┌──

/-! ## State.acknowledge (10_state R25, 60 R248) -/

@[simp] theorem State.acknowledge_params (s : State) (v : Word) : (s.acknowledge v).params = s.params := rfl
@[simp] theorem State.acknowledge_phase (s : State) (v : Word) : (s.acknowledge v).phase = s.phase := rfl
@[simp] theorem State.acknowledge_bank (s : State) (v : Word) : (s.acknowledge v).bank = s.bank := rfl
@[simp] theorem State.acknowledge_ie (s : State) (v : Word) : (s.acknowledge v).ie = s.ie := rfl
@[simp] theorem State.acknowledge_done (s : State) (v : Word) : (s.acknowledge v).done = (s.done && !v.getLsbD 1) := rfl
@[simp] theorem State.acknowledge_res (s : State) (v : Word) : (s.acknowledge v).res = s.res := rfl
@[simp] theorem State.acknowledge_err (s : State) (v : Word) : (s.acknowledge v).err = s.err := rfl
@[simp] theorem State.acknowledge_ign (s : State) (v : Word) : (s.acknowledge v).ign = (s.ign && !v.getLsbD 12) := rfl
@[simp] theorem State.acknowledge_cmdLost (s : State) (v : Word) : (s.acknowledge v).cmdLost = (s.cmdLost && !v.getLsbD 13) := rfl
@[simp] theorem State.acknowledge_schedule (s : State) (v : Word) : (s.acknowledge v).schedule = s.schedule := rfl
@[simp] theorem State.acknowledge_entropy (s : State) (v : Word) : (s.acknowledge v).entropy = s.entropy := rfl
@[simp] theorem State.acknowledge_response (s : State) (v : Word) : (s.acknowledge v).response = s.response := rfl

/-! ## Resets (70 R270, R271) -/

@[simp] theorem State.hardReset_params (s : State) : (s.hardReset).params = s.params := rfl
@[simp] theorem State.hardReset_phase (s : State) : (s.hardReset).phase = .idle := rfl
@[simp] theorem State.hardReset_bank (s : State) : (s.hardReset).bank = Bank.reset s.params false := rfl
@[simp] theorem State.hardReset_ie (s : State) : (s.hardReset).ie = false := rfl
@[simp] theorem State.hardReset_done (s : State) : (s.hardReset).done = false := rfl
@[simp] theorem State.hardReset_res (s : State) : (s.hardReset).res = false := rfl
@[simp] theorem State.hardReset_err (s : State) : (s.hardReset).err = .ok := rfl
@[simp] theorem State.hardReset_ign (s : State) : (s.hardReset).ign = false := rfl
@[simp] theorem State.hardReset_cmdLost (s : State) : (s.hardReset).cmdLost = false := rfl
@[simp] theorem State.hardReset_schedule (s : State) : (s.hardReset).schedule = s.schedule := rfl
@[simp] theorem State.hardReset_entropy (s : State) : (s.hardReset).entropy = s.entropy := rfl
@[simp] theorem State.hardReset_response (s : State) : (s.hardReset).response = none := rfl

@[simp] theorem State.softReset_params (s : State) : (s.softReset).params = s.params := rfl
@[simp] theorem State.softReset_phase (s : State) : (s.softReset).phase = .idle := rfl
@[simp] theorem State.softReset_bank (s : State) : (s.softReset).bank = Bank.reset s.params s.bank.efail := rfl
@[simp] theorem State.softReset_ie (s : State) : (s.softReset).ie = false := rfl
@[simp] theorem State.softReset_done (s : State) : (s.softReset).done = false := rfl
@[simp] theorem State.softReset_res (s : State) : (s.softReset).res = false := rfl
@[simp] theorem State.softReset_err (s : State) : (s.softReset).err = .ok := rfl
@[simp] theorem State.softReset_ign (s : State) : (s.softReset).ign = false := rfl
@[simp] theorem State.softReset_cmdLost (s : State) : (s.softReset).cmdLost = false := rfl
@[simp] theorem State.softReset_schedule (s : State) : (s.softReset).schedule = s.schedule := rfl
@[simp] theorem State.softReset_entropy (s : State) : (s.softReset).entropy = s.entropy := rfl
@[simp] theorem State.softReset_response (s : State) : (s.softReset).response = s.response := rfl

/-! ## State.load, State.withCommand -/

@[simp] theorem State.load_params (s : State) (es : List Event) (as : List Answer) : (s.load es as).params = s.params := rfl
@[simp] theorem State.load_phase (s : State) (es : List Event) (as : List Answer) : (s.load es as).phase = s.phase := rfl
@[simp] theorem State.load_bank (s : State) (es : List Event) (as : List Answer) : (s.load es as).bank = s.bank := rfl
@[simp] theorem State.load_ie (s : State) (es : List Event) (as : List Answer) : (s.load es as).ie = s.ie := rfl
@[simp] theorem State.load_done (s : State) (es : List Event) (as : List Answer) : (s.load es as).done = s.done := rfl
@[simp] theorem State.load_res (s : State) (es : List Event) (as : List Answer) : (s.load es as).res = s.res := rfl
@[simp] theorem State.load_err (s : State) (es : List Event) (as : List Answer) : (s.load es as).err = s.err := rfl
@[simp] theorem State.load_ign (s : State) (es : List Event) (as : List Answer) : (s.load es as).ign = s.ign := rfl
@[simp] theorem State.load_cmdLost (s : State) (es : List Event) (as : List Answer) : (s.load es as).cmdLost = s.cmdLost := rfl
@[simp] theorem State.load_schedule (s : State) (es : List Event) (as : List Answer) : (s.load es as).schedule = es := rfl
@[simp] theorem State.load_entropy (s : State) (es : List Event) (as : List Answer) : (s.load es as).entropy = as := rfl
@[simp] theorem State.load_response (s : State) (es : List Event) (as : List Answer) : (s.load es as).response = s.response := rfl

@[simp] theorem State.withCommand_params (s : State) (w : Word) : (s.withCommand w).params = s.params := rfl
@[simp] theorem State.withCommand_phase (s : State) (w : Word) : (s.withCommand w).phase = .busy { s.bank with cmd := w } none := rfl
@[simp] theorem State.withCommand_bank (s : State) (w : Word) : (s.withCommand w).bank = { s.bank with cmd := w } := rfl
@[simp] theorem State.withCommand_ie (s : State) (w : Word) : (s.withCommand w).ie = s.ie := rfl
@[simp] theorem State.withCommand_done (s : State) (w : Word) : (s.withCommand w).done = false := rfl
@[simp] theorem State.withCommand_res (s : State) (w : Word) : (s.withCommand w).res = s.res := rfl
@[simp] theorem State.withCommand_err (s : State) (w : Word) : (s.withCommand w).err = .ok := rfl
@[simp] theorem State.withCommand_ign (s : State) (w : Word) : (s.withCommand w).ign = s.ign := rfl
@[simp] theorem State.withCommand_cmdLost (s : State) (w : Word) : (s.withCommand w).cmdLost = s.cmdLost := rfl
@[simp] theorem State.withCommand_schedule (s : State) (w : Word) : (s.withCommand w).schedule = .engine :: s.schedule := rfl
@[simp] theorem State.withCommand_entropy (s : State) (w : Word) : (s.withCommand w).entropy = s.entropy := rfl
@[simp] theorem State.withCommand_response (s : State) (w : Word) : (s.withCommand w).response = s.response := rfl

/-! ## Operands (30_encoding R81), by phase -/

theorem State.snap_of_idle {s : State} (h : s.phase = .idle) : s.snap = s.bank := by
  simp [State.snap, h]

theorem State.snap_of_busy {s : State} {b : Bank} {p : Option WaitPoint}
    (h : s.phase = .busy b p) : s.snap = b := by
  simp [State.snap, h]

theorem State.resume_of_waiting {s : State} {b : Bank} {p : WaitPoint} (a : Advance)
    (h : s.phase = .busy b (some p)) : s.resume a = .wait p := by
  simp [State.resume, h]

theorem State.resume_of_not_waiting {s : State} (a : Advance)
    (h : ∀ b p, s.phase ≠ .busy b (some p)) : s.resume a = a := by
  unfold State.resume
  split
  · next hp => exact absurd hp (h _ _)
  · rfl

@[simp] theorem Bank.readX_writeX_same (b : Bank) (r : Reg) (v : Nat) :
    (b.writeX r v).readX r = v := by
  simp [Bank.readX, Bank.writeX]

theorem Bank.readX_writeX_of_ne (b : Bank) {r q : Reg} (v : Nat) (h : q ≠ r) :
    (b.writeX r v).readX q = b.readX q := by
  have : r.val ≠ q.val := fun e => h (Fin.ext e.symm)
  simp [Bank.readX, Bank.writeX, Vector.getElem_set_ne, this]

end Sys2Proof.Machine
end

└──
┌──

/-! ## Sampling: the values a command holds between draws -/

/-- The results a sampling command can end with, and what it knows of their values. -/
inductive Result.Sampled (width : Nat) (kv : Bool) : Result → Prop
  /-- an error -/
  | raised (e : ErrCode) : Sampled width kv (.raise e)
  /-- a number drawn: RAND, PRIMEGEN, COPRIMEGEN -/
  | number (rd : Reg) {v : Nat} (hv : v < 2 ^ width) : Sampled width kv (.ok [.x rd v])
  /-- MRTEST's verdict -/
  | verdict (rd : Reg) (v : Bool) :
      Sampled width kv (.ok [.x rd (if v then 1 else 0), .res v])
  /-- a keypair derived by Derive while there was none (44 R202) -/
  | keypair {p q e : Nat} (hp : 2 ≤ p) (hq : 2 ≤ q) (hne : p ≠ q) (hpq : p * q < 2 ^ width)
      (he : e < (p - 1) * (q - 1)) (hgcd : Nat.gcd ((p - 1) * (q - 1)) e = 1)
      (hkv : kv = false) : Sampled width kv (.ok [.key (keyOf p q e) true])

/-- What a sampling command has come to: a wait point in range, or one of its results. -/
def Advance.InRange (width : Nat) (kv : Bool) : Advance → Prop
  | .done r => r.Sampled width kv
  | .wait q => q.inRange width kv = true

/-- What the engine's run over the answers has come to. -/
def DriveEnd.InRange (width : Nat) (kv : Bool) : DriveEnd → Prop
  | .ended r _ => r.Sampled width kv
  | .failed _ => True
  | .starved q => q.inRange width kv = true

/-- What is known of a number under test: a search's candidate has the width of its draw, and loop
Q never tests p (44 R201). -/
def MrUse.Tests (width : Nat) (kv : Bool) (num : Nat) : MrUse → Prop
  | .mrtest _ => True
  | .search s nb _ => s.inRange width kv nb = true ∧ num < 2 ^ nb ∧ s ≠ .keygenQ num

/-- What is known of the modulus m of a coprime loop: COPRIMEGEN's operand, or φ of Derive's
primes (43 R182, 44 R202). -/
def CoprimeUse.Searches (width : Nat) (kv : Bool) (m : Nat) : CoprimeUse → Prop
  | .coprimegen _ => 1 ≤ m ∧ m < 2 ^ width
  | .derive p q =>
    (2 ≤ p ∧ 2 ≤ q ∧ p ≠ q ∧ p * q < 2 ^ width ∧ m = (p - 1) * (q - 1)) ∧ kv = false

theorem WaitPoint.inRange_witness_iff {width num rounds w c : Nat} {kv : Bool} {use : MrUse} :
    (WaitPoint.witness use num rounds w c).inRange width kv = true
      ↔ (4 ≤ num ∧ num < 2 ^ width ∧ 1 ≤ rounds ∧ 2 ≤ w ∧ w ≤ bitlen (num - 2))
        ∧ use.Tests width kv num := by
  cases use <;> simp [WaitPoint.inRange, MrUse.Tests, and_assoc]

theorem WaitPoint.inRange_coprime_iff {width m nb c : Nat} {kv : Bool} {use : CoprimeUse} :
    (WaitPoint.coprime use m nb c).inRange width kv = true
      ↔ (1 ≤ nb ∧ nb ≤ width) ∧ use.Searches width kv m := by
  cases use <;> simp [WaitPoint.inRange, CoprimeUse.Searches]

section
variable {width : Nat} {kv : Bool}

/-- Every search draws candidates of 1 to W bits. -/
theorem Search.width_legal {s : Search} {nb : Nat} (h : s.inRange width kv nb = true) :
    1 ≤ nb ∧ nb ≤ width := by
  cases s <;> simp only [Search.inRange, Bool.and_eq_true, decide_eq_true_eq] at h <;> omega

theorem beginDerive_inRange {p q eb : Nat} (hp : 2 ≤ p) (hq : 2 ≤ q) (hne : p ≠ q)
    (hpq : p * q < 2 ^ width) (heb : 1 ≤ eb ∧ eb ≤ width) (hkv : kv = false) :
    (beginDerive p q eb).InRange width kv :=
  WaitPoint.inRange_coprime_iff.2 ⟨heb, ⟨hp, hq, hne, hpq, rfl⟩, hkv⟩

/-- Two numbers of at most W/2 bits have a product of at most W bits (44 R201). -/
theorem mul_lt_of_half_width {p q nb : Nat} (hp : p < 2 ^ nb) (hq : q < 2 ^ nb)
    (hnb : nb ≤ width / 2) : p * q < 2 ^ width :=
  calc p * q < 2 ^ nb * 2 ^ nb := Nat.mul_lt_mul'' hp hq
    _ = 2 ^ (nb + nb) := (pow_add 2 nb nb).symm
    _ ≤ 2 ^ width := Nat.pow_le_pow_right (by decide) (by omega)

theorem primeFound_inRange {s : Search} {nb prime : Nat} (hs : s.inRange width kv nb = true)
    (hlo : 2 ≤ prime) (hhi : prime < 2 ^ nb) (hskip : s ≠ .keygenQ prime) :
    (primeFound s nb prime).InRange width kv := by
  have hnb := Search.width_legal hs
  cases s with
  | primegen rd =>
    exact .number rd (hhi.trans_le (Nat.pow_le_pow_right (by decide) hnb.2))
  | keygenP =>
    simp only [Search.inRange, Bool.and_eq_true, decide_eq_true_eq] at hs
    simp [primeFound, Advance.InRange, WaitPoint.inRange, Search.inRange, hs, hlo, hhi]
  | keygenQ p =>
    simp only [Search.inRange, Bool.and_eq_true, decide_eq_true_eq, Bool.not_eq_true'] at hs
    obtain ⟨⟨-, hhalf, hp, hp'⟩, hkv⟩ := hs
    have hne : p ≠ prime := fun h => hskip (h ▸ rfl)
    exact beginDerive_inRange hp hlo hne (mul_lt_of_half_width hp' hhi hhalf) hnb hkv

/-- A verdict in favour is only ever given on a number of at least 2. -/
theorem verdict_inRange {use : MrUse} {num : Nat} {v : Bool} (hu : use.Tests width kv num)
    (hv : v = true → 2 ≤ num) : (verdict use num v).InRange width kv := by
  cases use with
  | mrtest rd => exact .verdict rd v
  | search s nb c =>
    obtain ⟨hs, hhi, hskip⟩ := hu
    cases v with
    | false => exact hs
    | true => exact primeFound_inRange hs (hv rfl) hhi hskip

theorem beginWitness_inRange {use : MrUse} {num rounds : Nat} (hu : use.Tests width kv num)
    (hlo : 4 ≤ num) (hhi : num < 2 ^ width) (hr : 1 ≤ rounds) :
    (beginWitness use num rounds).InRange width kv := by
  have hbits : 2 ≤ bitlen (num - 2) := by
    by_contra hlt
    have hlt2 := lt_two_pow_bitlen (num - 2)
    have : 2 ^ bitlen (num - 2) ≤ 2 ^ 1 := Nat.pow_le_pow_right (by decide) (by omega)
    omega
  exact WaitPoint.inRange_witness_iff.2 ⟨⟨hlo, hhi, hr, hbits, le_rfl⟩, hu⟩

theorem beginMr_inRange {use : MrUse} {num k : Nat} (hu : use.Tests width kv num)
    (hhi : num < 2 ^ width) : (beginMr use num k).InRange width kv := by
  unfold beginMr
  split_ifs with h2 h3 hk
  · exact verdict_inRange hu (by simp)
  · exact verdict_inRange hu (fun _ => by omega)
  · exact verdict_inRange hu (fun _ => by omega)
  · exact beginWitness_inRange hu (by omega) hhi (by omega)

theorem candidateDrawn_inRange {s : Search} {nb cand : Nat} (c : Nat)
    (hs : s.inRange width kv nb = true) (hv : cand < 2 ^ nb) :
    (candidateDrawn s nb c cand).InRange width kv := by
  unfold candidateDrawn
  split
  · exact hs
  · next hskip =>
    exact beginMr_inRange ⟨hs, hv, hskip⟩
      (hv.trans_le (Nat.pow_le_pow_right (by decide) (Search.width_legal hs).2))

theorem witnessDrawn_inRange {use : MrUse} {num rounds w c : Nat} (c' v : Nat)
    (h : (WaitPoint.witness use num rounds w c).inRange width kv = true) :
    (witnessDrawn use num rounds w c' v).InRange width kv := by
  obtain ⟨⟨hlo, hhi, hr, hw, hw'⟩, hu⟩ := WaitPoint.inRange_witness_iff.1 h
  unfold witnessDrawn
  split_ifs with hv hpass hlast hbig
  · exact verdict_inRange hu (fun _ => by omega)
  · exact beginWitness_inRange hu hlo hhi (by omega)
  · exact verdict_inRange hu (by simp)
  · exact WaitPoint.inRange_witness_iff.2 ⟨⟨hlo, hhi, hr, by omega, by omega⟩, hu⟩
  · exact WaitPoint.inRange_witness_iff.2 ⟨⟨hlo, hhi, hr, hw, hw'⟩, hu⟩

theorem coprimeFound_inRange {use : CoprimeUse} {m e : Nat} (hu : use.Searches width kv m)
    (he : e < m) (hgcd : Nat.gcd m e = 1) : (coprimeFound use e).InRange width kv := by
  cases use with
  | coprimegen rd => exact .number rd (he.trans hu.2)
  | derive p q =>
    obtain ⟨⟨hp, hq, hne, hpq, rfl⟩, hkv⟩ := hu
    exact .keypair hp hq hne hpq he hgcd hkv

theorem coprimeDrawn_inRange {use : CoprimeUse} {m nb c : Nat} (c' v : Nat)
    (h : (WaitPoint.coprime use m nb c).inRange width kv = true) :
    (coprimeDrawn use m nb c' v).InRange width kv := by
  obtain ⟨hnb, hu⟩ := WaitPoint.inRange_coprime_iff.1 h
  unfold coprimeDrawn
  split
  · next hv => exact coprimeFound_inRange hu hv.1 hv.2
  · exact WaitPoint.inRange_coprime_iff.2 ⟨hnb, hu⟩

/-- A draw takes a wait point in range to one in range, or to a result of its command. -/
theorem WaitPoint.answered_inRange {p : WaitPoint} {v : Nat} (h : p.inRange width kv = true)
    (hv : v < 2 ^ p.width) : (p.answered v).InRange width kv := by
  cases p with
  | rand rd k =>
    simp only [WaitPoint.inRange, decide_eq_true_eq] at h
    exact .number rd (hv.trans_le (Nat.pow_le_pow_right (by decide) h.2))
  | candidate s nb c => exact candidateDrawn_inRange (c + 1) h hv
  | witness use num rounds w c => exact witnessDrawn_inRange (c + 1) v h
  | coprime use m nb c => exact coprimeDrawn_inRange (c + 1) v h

└──

## Task directions
Begin at the line that has "(s.hardReset).schedule = s.schedule := rfl" in the entries above; stop after the line that has "(s.softReset).res = false := rfl". Transcribe exactly those lines and no others.

## Finished exercise
@[simp] theorem State.hardReset_schedule (s : State) : (s.hardReset).schedule = s.schedule := rfl
@[simp] theorem State.hardReset_entropy (s : State) : (s.hardReset).entropy = s.entropy := rfl
@[simp] theorem State.hardReset_response (s : State) : (s.hardReset).response = none := rfl

@[simp] theorem State.softReset_params (s : State) : (s.softReset).params = s.params := rfl
@[simp] theorem State.softReset_phase (s : State) : (s.softReset).phase = .idle := rfl
@[simp] theorem State.softReset_bank (s : State) : (s.softReset).bank = Bank.reset s.params s.bank.efail := rfl
@[simp] theorem State.softReset_ie (s : State) : (s.softReset).ie = false := rfl
@[simp] theorem State.softReset_done (s : State) : (s.softReset).done = false := rfl
@[simp] theorem State.softReset_res (s : State) : (s.softReset).res = false := rfl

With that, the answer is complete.